Collected data
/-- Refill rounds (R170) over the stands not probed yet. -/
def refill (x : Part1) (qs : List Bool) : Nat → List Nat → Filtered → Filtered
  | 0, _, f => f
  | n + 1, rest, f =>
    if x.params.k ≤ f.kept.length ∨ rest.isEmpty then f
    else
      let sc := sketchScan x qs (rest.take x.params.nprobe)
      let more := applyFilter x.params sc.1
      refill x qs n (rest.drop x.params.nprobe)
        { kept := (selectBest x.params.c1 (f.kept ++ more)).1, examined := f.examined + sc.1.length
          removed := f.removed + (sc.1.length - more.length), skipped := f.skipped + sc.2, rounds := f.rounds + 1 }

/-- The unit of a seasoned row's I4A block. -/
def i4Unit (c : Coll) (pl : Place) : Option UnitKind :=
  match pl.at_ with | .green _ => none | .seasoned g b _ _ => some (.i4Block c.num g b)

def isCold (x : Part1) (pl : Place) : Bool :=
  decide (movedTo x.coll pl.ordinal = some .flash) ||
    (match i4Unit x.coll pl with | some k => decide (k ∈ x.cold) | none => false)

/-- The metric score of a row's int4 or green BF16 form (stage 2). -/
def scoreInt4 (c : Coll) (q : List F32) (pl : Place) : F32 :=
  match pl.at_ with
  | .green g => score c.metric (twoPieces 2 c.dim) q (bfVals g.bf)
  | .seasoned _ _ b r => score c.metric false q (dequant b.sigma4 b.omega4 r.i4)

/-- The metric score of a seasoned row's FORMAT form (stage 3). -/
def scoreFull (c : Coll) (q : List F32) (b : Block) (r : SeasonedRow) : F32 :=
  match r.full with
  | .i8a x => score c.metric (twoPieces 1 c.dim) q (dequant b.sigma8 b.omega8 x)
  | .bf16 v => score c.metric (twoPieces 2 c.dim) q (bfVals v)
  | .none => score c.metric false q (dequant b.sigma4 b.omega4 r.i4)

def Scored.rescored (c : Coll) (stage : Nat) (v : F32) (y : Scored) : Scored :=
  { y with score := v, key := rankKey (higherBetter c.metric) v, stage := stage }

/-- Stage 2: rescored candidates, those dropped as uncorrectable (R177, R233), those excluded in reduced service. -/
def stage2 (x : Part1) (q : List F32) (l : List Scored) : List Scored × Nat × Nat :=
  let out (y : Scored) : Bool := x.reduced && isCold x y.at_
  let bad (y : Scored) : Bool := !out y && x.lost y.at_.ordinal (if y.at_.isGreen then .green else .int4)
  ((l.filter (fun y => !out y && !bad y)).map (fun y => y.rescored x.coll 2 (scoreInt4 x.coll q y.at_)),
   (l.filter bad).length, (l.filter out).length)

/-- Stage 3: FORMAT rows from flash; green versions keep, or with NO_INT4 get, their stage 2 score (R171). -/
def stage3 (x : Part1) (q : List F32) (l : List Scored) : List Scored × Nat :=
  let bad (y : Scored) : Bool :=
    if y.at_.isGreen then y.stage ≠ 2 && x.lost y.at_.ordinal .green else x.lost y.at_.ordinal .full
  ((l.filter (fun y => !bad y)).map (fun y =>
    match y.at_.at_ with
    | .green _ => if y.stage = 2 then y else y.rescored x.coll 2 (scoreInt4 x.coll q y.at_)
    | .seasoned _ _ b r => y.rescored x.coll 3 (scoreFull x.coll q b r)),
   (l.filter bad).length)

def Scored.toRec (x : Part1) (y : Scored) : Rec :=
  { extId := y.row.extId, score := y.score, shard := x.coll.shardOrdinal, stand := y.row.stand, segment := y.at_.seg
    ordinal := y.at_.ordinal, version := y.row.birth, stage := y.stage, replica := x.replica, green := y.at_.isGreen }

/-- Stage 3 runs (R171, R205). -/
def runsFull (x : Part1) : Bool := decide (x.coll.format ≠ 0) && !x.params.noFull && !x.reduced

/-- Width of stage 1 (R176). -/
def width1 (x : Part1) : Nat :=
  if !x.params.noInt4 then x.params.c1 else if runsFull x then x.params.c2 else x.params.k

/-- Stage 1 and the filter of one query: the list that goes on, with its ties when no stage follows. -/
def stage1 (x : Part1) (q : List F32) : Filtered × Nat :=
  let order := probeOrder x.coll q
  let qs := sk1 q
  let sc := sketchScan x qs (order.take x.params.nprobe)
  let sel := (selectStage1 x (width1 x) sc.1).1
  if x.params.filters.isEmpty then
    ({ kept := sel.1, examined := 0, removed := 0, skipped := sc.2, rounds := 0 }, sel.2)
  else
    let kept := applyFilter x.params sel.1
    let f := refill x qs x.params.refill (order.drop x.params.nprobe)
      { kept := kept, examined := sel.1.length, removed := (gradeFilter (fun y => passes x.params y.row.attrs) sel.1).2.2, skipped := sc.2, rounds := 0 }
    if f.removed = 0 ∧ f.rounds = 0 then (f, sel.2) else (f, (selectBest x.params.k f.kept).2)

### WHAT TO PRODUCE
Filter the records down to the lines that contain the string "flash", and copy those lines.

### SOLUTION
  decide (movedTo x.coll pl.ordinal = some .flash) ||
/-- Stage 3: FORMAT rows from flash; green versions keep, or with NO_INT4 get, their stage 2 score (R171). -/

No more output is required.